-- ==== Sys2Proof/Machine/Collect.lean ====
section
/-! DEFINITION. The end of a tick on the wings: what the collector does with each result (01 R41), the fates of shelves
(01 R43, R48-R50, 05 R161-R164, 15 R408-R411), and the amendment of the plan already cut (01 R47). -/

namespace Sys2Proof.Machine

/-! ### Shelves -/

/-- Spares of a wing: the shelves that hold the spare role, one in a test, drained or in an OFF domain among them (14 R379, 15 R420). -/
def wingSpares (d : Dev) (w : Wing) : Nat := ((wingShelves w).filter fun u => !(getUnit d u).role && (getUnit d u).state != 6).length

/-- ACTIVE shelves that the ordering code promises (00 R2, 01 R26). -/
def wingPromised (gj7716 : Bool) : Wing → Nat
  | .pk => if gj7716 then 48 else 96
  | .sym => if gj7716 then 32 else 64
  | .hsh => if gj7716 then 8 else 16

/-- Causes 0 to 2 and 13 of the store room for a wing. -/
def spareCauses (d : Dev) (w : Wing) : Dev :=
  let thr := svcThr d
  let t := match w with | .pk => bits thr 0 8 | .sym => bits thr 8 8 | .hsh => bits thr 16 8
  let d := if wingSpares d w ≤ t then setCause d (wingNo w) else d
  let serving := ((wingShelves w).filter fun u => (getUnit d u).role && (getUnit d u).state != 6).length
  if serving < wingPromised d.gj7716 w && wingSpares d w == 0 then setCause d 13 else d

/-- The shelves below a unit: itself, or every shelf of a rack. -/
def shelvesBelow (u : Nat) : List Nat :=
  if isShelf u then [u]
  else
    match rackIndex u with
    | some (w, r) => (List.range (rackShelves w)).map fun j => shelfUnit w r j
    | none =>
      match unitWing u with
      | some w => wingShelves w
      | none => wingShelves .pk ++ wingShelves .sym ++ wingShelves .hsh

/-- Record a shelf's role in the store room: 0 spare, 1 ACTIVE, 2 RETIRED (15 R407). -/
def recordRole (d : Dev) (u : Nat) (r : BitVec 2) : Dev := { d with nv := { d.nv with roles := tabPut d.nv.roles u r } }

/-- The spare that takes a retired shelf's place: from its rack, else from the rack that the wing's order reaches first; the first
in cyclic order of identity from that rack's pointer (01 R49). -/
def chooseSpare (d : Dev) (w : Wing) (u : Nat) : Option Nat :=
  let spare (s : Nat) : Bool := (getUnit d s).state == 1 && domOn d (unitDomain s)
  let inRack (r : Nat) : List Nat := sortBy (fun s => cyclicKey (tieOf d r) s)
    (((List.range (rackShelves w)).map fun j => r + 1 + j).filter spare)
  match inRack (shelfRack u) with
  | s :: _ => some s
  | [] => ((sortBy (fun r => cyclicKey (tieOf d (wingUnit w)) r) (wingRackUnits w)).flatMap inRack).head?

/-- A unit enters ACTIVE (event 0x0504). -/
def enterActive (d : Dev) (u : Nat) (replaced : Option Nat) : Dev :=
  let d := modUnit d u fun x => { x with state := 0, role := true, test := .none, fresh := true }
  let d := recordRole d u 1
  let d := raise d (unitPage u) 2
  let d := match replaced with | some r => raise d (unitPage r) 2 | none => d
  evLog d 0x0504 (lineAt (unitPage u) 2) noFn (leBytes 2 u ++ leBytes 2 (replaced.getD 0xFFFF))

/-- Retire a shelf and bring a spare to its entry self-test; `cause` is 0 self-test, 1 second strike, 2 rotating test. DESIGN CHOICE: a
shelf that holds the spare role when it retires brings no spare, for the wing loses no slot with it (log entry 70). -/
def retireUnit (d : Dev) (u cause : Nat) : Dev :=
  match unitWing u with
  | none => d
  | some w =>
    let wasRole := (getUnit d u).role
    let d := modUnit d u fun x => { x with state := 6, role := false, epoch := x.epoch + 1, test := .none, request := 0, draining := false }
    let d := recordRole d u 2
    let d := raise (raise d (unitPage u) 0) svcPage 0
    let d := evLog d 0x0502 (lineAt (unitPage u) 0) noFn (leBytes 2 u ++ leBytes 1 cause)
    let d := if wasRole then
        (match chooseSpare d w u with
          | some s => modUnit d s fun x => { x with state := 3, test := .entry (BitVec.ofNat 16 u), role := true }
          | none => d)
      else d
    spareCauses d w

/-- PG_STAT.state of a unit: a rack's follows from the shelves below it (01 R20). -/
def unitState (d : Dev) (u : Nat) : BitVec 3 :=
  if isShelf u then (getUnit d u).state
  else
    let ss := (shelvesBelow u).map fun s => (getUnit d s).state
    if ss.any (· == 0) then 0
    else if ss.all (· == 6) then 6
    else if ss.any fun s => s == 2 || s == 3 || s == 4 then 3
    else if ss.any (· == 5) then 5
    else 1

/-- The racks above a shelf: its own, its wing's and the house rack. -/
def unitsAbove (s : Nat) : List Nat :=
  shelfRack s :: (match unitWing s with | some w => [wingUnit w, 0] | none => [0])

/-- The events of a rack that entered RETIRED, ACTIVE or DRAINED at a boundary (01 R21): those above the shelves that changed. -/
def rackEvents (before d : Dev) : Dev :=
  let changed := (d.units.map (·.1)).filter fun u => isShelf u && (getUnit before u).state != (getUnit d u).state
  ((changed.flatMap unitsAbove).eraseDups).foldl (fun d r =>
    let st := unitState d r
    if st == unitState before r then d
    else if st == 6 then raise d (unitPage r) 0
    else if st == 0 then raise d (unitPage r) 2
    else if st == 5 then raise d (unitPage r) 3
    else d) d

/-- A placement epoch rises at most once at a boundary (01 R40). DESIGN CHOICE: what takes work from a shelf takes it from the racks above,
whose epochs rise with it (log entry 70). -/
def epochsOnce (before d : Dev) : Dev :=
  let rose := (d.units.map (·.1)).filter fun u => isShelf u && (getUnit before u).epoch != (getUnit d u).epoch
  (rose ++ (rose.flatMap unitsAbove).eraseDups).foldl (fun d u => modUnit d u fun x => { x with epoch := (getUnit before u).epoch + 1 }) d

/-- A fault check fails: the shelf becomes SUSPECT (01 R48, event 0x0501). -/
def suspectUnit (d : Dev) (u kind : Nat) : Dev :=
  let x := getUnit d u
  if x.state == 6 || x.state == 2 then d
  else
    let d := setUnit d u { x with state := 2, epoch := x.epoch + 1, test := .suspect }
    let d := raise d (unitPage u) 1
    evLog d 0x0501 (lineAt (unitPage u) 1) noFn (leBytes 2 u ++ leBytes 1 kind ++ zeros 1 ++ leBytes 6 (x.epoch + 1).toNat)

/-- The kind of a failed check in byte 2 of event 0x0501. DESIGN CHOICE: the spec gives the byte no codes, and these are the model's
(log entry 70). -/
def checkCode : CheckKind → Nat
  | .abMismatch => 0 | .wipeReadback _ => 1 | .inversion => 2 | .keyExpansion => 3 | .ghash => 4 | .hashAb => 5 | .selfTest => 6
  | .resultCurve => 7

/-- Fault counters of a shelf's page (05 R165, 06 R196, 07 R218). -/
def countFault (x : UnitSt) : CheckKind → UnitSt
  | .abMismatch => { x with abmiss := satInc x.abmiss }
  | .hashAb => { x with abmiss := satInc x.abmiss }
  | .inversion => { x with inv := satInc x.inv }
  | .keyExpansion => { x with keyx := satInc x.keyx }
  | .ghash => { x with ghash := satInc x.ghash }
  | _ => x

/-- A strike on a shelf at this boundary, from which its window runs; a second one within the window of the last retires it at the next
boundary (05 R163). -/
def strikeUnit (d : Dev) (u : Nat) : Dev :=
  let x := getUnit d u
  let live := match x.strike with | some t => decide (d.tick.toNat < t.toNat + 2 ^ 20) | none => false
  setUnit d u { x with second := x.second || live, strike := some d.tick, xtick := d.tick.setWidth 32 }

/-- The end of a shelf's strike (05 R163). DESIGN CHOICE: PKS_XTICK keeps the tick of the strike that has ended (log entry 70). -/
def strikeEnd (d : Dev) (u : Nat) : Dev :=
  let x := getUnit d u
  match x.strike with
  | some t => if decide (t.toNat + 2 ^ 20 ≤ d.tick.toNat) then setUnit d u { x with strike := none } else d
  | none => d

/-- A self-test that ends at this boundary (01 R48-R50, 15 R408, R410). -/
def endTest (d : Dev) (failed : Nat → Bool) (u : Nat) : Dev :=
  let x := getUnit d u
  let d := modUnit d u fun x => { x with lastTest := d.tick }
  match x.test with
  | .none => if x.state == 4 then modUnit d u fun x => { x with state := 0 } else d
  | .suspect => if failed u then retireUnit d u 0 else enterActive d u none
  | .entry r => if failed u then retireUnit d u 0 else enterActive d u (some r.toNat)
  | .back active =>
    if failed u then retireUnit d u 0
    else if active then enterActive d u none
    else modUnit d u fun x => { x with state := 1, test := .none }
  | .rotSpare => d
  | .rotDue => d

/-- The last rotating test of a shelf, which the store room keeps (15 R405, R409). -/
def recordTest (d : Dev) (u : Nat) : Dev :=
  { modUnit d u fun x => { x with lastTest := d.tick } with nv := { d.nv with tested := tabPut d.nv.tested u d.tick } }

/-- Set or end the rotation of a wing. -/
def setRotation (d : Dev) (w : Wing) (r : Option Rotation) : Dev :=
  match w with
  | .pk => { d with wings := { d.wings with rotPk := r } }
  | .sym => { d with wings := { d.wings with rotSym := r } }
  | .hsh => { d with wings := { d.wings with rotHsh := r } }

/-- S at the end of its self-test; `u` is D, and `goes` whether the rotation goes on (15 R410, R411). -/
def rotSpareEnd (d : Dev) (w : Wing) (r : Rotation) (failed goes : Bool) : Dev :=
  let s := r.spare.toNat
  let u := r.due.toNat
  let d := recordTest d s
  if failed then setRotation (raise (retireUnit d s 2) svcPage 1) w none
  else
    let d := enterActive d s none
    if goes then setRotation (recordRole (modUnit d u fun x => { x with role := false }) u 0) w (some { r with phase := 2 })
    else setRotation d w none

/-- A rotation ends because a wing domain of S or D loses its last vote: roles are as last recorded (15 R411). -/
def rotLost (d : Dev) (w : Wing) (r : Rotation) (failed : Nat → Bool) : Dev :=
  let s := r.spare.toNat
  let u := r.due.toNat
  let d := setRotation d w none
  if r.phase = 1 then
    if failed s then raise (retireUnit d s 2) svcPage 1 else modUnit d s fun x => { x with state := 1, test := .none }
  else if r.phase = 2 && (getUnit d u).state == 0 then modUnit d u fun x => { x with state := 1, epoch := x.epoch + 1 }
  else d

/-- The rotation of a wing at a boundary (15 R410). `hit` is whether a fault check or a second strike decides for a shelf at this
boundary: then the rotation ends, and D has back the role it gave up (15 R411). -/
def rotStep (d : Dev) (failed hit : Nat → Bool) (w : Wing) : Dev :=
  match rotationOf d w with
  | none => d
  | some r =>
    let s := r.spare.toNat
    let u := r.due.toNat
    let serves := (getUnit d u).state == 0
    if r.phase < 3 && !(domOn d (unitDomain s) && domOn d (unitDomain u)) then rotLost d w r failed
    else if r.phase = 0 then
      if (getUnit d s).state == 1 then
        setRotation (modUnit d s fun x => { x with state := 3, test := .rotSpare }) w (some { r with phase := 1 })
      else setRotation d w none
    else if r.phase = 1 then rotSpareEnd d w r (failed s) (serves && !hit u)
    else if r.phase = 2 then
      if hit u then setRotation (modUnit d u fun x => { x with role := true }) w none
      else if serves then
        setRotation (modUnit d u fun x => { x with state := 3, test := .rotDue, epoch := x.epoch + 1 }) w (some { r with phase := 3 })
      else setRotation d w none
    else
      let d := recordTest d u
      let d := if failed u then raise (retireUnit d u 2) svcPage 1
        else modUnit d u fun x => { x with state := 1, test := .none }
      setRotation { d with svc := { d.svc with rotDone := satInc d.svc.rotDone } } w none

/-- The spare of a rotation: from the due shelf's rack if that holds one, else the first in the wing's tie-break order, which goes by
shelf identity (15 R409, 01 R37). -/
def rotSpare (d : Dev) (w : Wing) (u : Nat) : Option Nat :=
  let spares := (wingShelves w).filter fun s => (getUnit d s).state == 1 && domOn d (unitDomain s)
  let first (r : Nat) (ss : List Nat) : Option Nat := (sortBy (fun s => cyclicKey (tieOf d r) s) ss).head?
  match first (shelfRack u) (spares.filter fun s => shelfRack s == shelfRack u) with
  | some s => some s
  | none => first (wingUnit w) spares

/-- A wing starts a rotation when none is running (15 R409): the ACTIVE shelf tested longest ago, and a spare from its rack or
from the wing's order. DESIGN CHOICE (log 75): ROTATION_START stands for the time having come, every rotivl ticks. -/
def rotStart (d : Dev) (w : Wing) : Dev :=
  if (rotationOf d w).isSome || bits (svcCtl d) 0 16 == 0 then d
  else
    let act := sortBy (fun u => (getUnit d u).lastTest.toNat)
      (sortBy (fun u => cyclicKey (tieOf d (wingUnit w)) u) ((wingShelves w).filter fun u => (getUnit d u).state == 0))
    match act with
    | [] => d
    | u :: _ =>
      match rotSpare d w u with
      | none => { d with svc := { d.svc with nospare := satInc d.svc.nospare } }
      | some s => setRotation d w (some { phase := 0, due := BitVec.ofNat 16 u, spare := BitVec.ofNat 16 s })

• • • • • • •

__Problem to solve__
In the listing above, reproduce the first line and each one after it through the line that contains "15 R420). -/".

__Completed exercise__
-- ==== Sys2Proof/Machine/Collect.lean ====
section
/-! DEFINITION. The end of a tick on the wings: what the collector does with each result (01 R41), the fates of shelves
(01 R43, R48-R50, 05 R161-R164, 15 R408-R411), and the amendment of the plan already cut (01 R47). -/

namespace Sys2Proof.Machine

/-! ### Shelves -/

/-- Spares of a wing: the shelves that hold the spare role, one in a test, drained or in an OFF domain among them (14 R379, 15 R420). -/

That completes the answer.